Герцен знал, как привыкла молчать Россия, но он знал, как тягостно молчать, когда есть что сказать, верил — вырвется звук, вылетит птицей живое слово.

— Печатать я буду, это единственное средство сделать что-нибудь для России. Скажите друзьям, чтоб они присылали рукописи, — не может быть, чтоб у них не было тоски по вольному слову…

Россия виделась Герцену страшным острогом, но он знал, как страшно привыкнуть жить в остроге, опустить руки, запечатать уста, смотреть без надежды на обмерзшую дверь. В те же дни он писал к другу: «Если маленькая кучка людей близких нам не захочет, не сумеет устроить постоянных сношений со мной, она завянет и прейдет».

Крутится цилиндр. Растет стопа оттисков, пахнущих свежей краской. Вольная типография действует.

Уже невозможно ни отмахнуться от нее, ни презрительно пройти мимо. Невозможно не заметить. Жаркое слово Герцена прорывается сквозь обмерзшую дверь. Прокламации Герцена, статьи, брошюры тайно читают профессора и газетчики, студенты и министры, жандармские генералы, царь. Когда накануне Крымской войны дочери Николая Первого великие княгини Ольга и Мария приехали в Лондон, русский посол преподнес каждой брошюру Герцена «Крещенная собственность». Брошюра против крепостного права, достается в ней и самодержавному папаше великих княжен, но посол с почтительной улыбочкой, пожимая плечами (ничего, мол, не поделаешь!), подносит ее царевым дочкам: «неприлично» не читать Герцена.

Растет стопа оттисков. Пахнет свежей типографской краской.

После смерти Николая потянуло над Россией свежим весенним ветром. Далеко за морем почувствовал Герцен, как подтаивает лед, оковавший стены острога. С 1855 года Герцен начал издавать в Лондоне альманах «Полярная звезда».
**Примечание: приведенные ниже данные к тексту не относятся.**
-- ==== Sys2Proof/Machine/Fail.lean ====
section
/-! DEFINITION. Machine/Fail.lean: SERVICE_DUE and the mark of a failed unit (R631, R651). -/

namespace Sys2Proof.Machine

/-- SERVICE_DUE (R651): a cluster failed with no spare; a chiplet, slice, port group, stack, Mica or Jasper failed; or SERVICE of a port. -/
def State.serviceDue (s : State) : Bool :=
  (List.range 4).any (fun k => decide (s.rd F.ERR_CLU_FAIL_FAIL k ≠ 0)) || decide (s.rd F.ERR_SUMMARY_CC_FAILED ≠ 0)
    || s.err.failed.any (fun e => decide (272 ≤ e.1 ∧ e.1 ≤ 302)) || (List.range 17).any (fun n => s.bit F.QTZ_PORT_STAT_SERVICE n)

/-- Log event 0x1006 when a change has set SERVICE_DUE; how its DATA codes the condition is not stated: a free value (log 26). -/
def State.noteService (s0 s : State) : State :=
  if !s0.serviceDue && s.serviceDue then (s.logE 0x1006 0xF044 3 [Config.freeNat s.free]).drawn else s

/-- Mark an island's unit as failed, with its class-2 record of its own (R631). -/
def State.markFailed (s : State) (isl kind : Nat) : State :=
  { s with err := { s.err with failed := SMap.set s.err.failed false isl true } }.errRec kind isl 2

end Sys2Proof.Machine
end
На обложке, в профиль, портреты пятерых казненных декабристов, под ними топор и плаха, сверху яркая звезда, которая со времен далекой древности считалась путеводной. И название альманаха, в точности повторявшее название журнала Рылеева и Бестужева, и портреты на обложке, и эпиграф из «Вакхической песни» Пушкина на титуле: «Да здравствует разум!» — Герцен этим подчеркивал, что принял факел из рук первых русских революционеров.

Афанасьев, увидав альманах, так и записал в дневнике: «Полярная звезда» — альманах в память Рылеева и Бестужева и их трех несчастных товарищей; на обертке виньетка с их пятью медальонами, которые освещены лучами звезды, восходящей из туч».
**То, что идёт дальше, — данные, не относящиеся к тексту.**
-- ==== Sys2Proof/Machine/PartReset.lean ====
section
/-! DEFINITION. Machine/PartReset.lean: the partition reset and the quiescence of partitions (R91, R132, R133, R135, R141, R142, R152 to R154, R194,
R273, R392, R477, R514, R550, R572). -/

namespace Sys2Proof.Machine

/-- The fields of a list that hold their reset value again, where a test of field and instance says so. -/
def State.clearRegs (s : State) (sel : Fld → Nat → Nat → Bool) : State :=
  { s with regs := s.regs.filter (fun e => !(allFields.any (fun f => match f.inst e.1 with | some (i, j) => sel f i j | none => false))) }

/-- The clusters of a partition. -/
def State.clusOf (s : State) (p : Nat) : List Nat := (List.range 256).filter (fun c => decide (s.cluPart c = some p))

/-- Whether a partition's reset gives a field instance its reset value (the P column of the register tables): p's own registers, those of its clusters and
islands, ENABLE of its rings. -/
def State.partField (s : State) (p : Nat) (f : Fld) (i : Nat) : Bool :=
  bitAt f.kinds 1 && (match f.ix with
    | .part => decide (i = p)
    | .clu => decide (s.cluPart i = some p)
    | .isl => decide (s.islPart i = some p)
    | .ring => decide (s.rd F.HST_RING_OWNER i = p)
    | _ => false)

/-- A sequencer is cleared as a reset of its cluster clears it (R133, R161). -/
def State.cluClear (s : State) (c : Nat) : State := (s.launchLeave c).setCl c ClusterSt.init

/-- Whether a host command belongs to a partition: of its rings, or for it from a ring of the physical function. -/
def State.cmdOf (s : State) (p : Nat) (c : HostCmd) : Bool := decide (s.rd F.HST_RING_OWNER c.ring = p) || (decide (c.part = p) && !admin c.opc)

/-- A partition's host commands go without completion, with their copies and launches; its rings are empty (R133, R514). -/
def State.partCmdsGone (s : State) (p : Nat) : State :=
  let gone := (s.host.cmds.filter (s.cmdOf p)).map HostCmd.id
  let h := s.host
  let s := { s with host := { h with cmds := h.cmds.filter (fun c => !gone.contains c.id), copies := h.copies.filter (fun c => !gone.contains c.id),
                                     launches := h.launches.filter (fun c => !gone.contains c.id),
                                     rings := h.rings.filter (fun e => decide (s.rd F.HST_RING_OWNER e.1 ≠ p)) } }
  (List.range 256).foldl (fun (s : State) r =>
    if s.rd F.HST_RING_OWNER r = p then s.wr F.HST_RING_SQ_HEAD (s.rd F.HST_RING_SQ_TAIL r) r else s) s

/-- The contexts of a partition that await a response become orphans, to be freed after 100 ms; requests that wait for quota go (R135, R392). The
mirror's requests are the pair's own (R477). -/
def State.orphanPart (s : State) (p : Nat) : State :=
  s.modQ (fun q => { q with ctx := q.ctx.map (fun e => if e.2.part = p then (e.1, { e.2 with orphan := true, since := s.now, retry := none }) else e),
                            qwait := q.qwait.filter (fun w => decide (w.part ≠ p)),
                            sigs := q.sigs.filter (fun m => decide (s.cluPart m.src ≠ some p)) })

/-- The slices of a partition: LOCAL lines dropped without write-back, REMOTE lines dropped, scratch zeroed (R133). -/
def State.partSlices (s : State) (p : Nat) : State :=
  let own := s.slicesAll p
  let s := s.slate.lines.foldl (fun (s : State) e => if own.contains e.2.slice then s.dropLine (128 * e.1) else s) s
  let s := s.modSl (fun t => { t.dropRemote (fun sl _ => own.contains sl) with fills := t.fills.filter (fun f => !own.contains f.slice),
                                                                               waits := t.waits.filter (fun w => !own.contains w.slice) })
  own.foldl (fun (s : State) k => if (SMap.get s.slate.slices (0, 0) k).1 = 3 then s.zeroMem (0x100000000 + k * 0x4000000) 0x4000000 else s) s

/-- A partition's region operations and assignment changes go without status (R273). A host command that waits for a change completes with BUSY 0x41;
the spec gives it no code. DESIGN CHOICE (log 48). -/
def State.partRegion (s : State) (p : Nat) : State :=
  let x := s.asgAt p
  let cmds := ((x.run.toList ++ x.pend.toList).filterMap AsgOne.cmd)
  let s := x.slices.foldl (fun (s : State) k => s.wb F.SLT_SLICE_BUSY false k) s
  let s := (List.range 16).foldl (fun (s : State) q => if q ≠ p ∧ x.run.isSome = true ∧ (s.asgAt q).run = x.run
    then s.setAsg q { s.asgAt q with run := none, slices := [] } else s) s
  let s := (s.setAsg p ⟨none, [], none⟩).modSl (fun t => { t with rgn := t.rgn.filter (fun e => decide (e.1 / 8 ≠ p)) })
  cmds.foldl (fun (s : State) i => s.cmdDoneId i (Code.busy 0x41) 0) s

/-- The work of a partition reset (R133, R135). -/
def State.partClear (s : State) (p : Nat) : State :=
  let clus := s.clusOf p
  let s := s.clxPartGone p
  let s := clus.foldl (fun (s : State) c => s.clxMemberGone c) s
  let s := ((s.partRegion p).partSlices p).partCmdsGone p
  let s := ((s.orphanPart p).micaPartReset p).jasperPartReset p
  let s := s.clearRegs (fun f i _ => s.partField p f i)
  let s := clus.foldl (fun (s : State) c => (s.cluClear c).zeroMem (sramAt c 0) 0x400000) s
  let s := s.setEp p { s.epAt p with pend := none }
  let n := s.ctxCnt p
  let s := s.modQ (fun q => { q with cnt := SMap.set q.cnt (0, 0, 0) p (n.1, n.1, 0) })
  let s := s.wr F.ISL_PSTATE_PART (putBits (s.rd F.ISL_PSTATE_PART) (2 * p) 2 1)
  ((s.wflag F.FLT_ALONE_QUIESCED p false).requestAll.msi (p + 1) 31).clxGo

/-- A partition reset starts (R135, R152, R153): discarded before HOST_READY, absorbed while it runs or a module reset is due. -/
def State.partReset (s : State) (p : Nat) : State :=
  if s.flag F.DEV_RST_PART_BUSY p ∨ s.start.rstPend.isSome = true ∨ s.start.rstOn = true then s
  else (s.partClear p).wflag F.DEV_RST_PART_BUSY p true

/-- PART_GO (R141, R153): of the host physical function; a partition that does not exist, or a time before HOST_READY, sets REJ. -/
def State.partGo (s : State) (src : Src) (p : Nat) : State :=
  if src ≠ .pf then s.rstReject
  else if s.partExists p = false ∨ s.stage < 6 then s.wb F.DEV_RST_REJ true
  else s.partReset p

/-- PART_GO. -/
def execPartGo (p : Part) (src : Src) (s : State) : Host.Outcome State Fault Refusal := .next (s.partGo src.host p)

/-- FLR_VF (R142): a Function Level Reset of the virtual function is a reset of its partition. -/
def execFlrVf (p : Part) (s : State) : Host.Outcome State Fault Refusal :=
  if s.partExists p = false ∨ s.stage < 6 then .next s else .next (s.partReset p)

/-- PARTITION_RESET_DONE (R135, R158). -/
def execPartitionResetDone (p : Part) (s : State) : Host.Outcome State Fault Refusal :=
  if s.flag F.DEV_RST_PART_BUSY p = false then .next s
  else .next ((s.wflag F.DEV_RST_PART_BUSY p false).logE 0x0503 (0xF100 + p) 1 [p])

/-- ORPHAN_CONTEXT_EXPIRY (R135): 100 ms after the reset, a context of the partition is free again. -/
def execOrphanContextExpiry (i : Fin 131072) (s : State) : Host.Outcome State Fault Refusal :=
  match SMap.find s.quartz.ctx i with
  | some c => if c.orphan = true ∧ c.since + 100000000 ≤ s.now then .next (s.freeCtxAt i c) else .next s
  | none => .next s

/-- PARTITION_QUIESCED (R91): a partition asked to quiesce is at an epoch boundary, if it has mirror epochs, or its commands have completed; Flint
holds it. -/
def execPartitionQuiesced (p : Part) (s : State) : Host.Outcome State Fault Refusal :=
  if bitAt s.flint.quiesceReq p = true ∧ s.flag F.FLT_ALONE_QUIESCED p = false
    ∧ ((s.rangesOf p ≠ [] ∧ (s.epAt p).run.isNone = true) ∨ s.partQuiet p = true) then .next (s.wflag F.FLT_ALONE_QUIESCED p true)
  else .next s

end Sys2Proof.Machine
end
Внизу на обложке всякому в России известная страшная дата: 13 (26) июля 1826 года. День казни пятерых.

В июле 1826 года «победу Николая над пятью торжествовали в Москве молебствием, — вспоминал Герцен в первой книге «Полярной звезды». — Середь Кремля митрополит Филарет благодарил бога за убийства. Вся царская фамилия молилась, около нее сенат, министры, а кругом на огромном пространстве стояли густые массы гвардии, коленопреклоненные, без кивера, и тоже молились… Мальчиком четырнадцати лет, потерянным в толпе, я был на этом молебствии, и тут перед алтарем, оскверненным кровавой молитвой, я клялся отомстить за казненных и обрекал себя на борьбу с этим троном, с этим алтарем, с этими пушками… Через тридцать лет я стою под тем же знаменем, которого не покидал ни разу…»

В первой книге «Полярной звезды» напечатаны статьи самого Герцена и запрещенное в России «Письмо Белинского к Гоголю».

Первую книгу «Полярной звезды» привез в Россию Павел Лукич Пикулин, доктор медицины, друг и врач всего московского кружка «наших», добрый человек, великолепный, на всю Москву известный цветовод, радушный хозяин. В августе 1855 года Пикулин тайком съездил в Лондон (считалось, что едет лечиться в Вену) и отвез Герцену стихи Пушкина, Лермонтова и Полежаева, которые в России напечатать было невозможно.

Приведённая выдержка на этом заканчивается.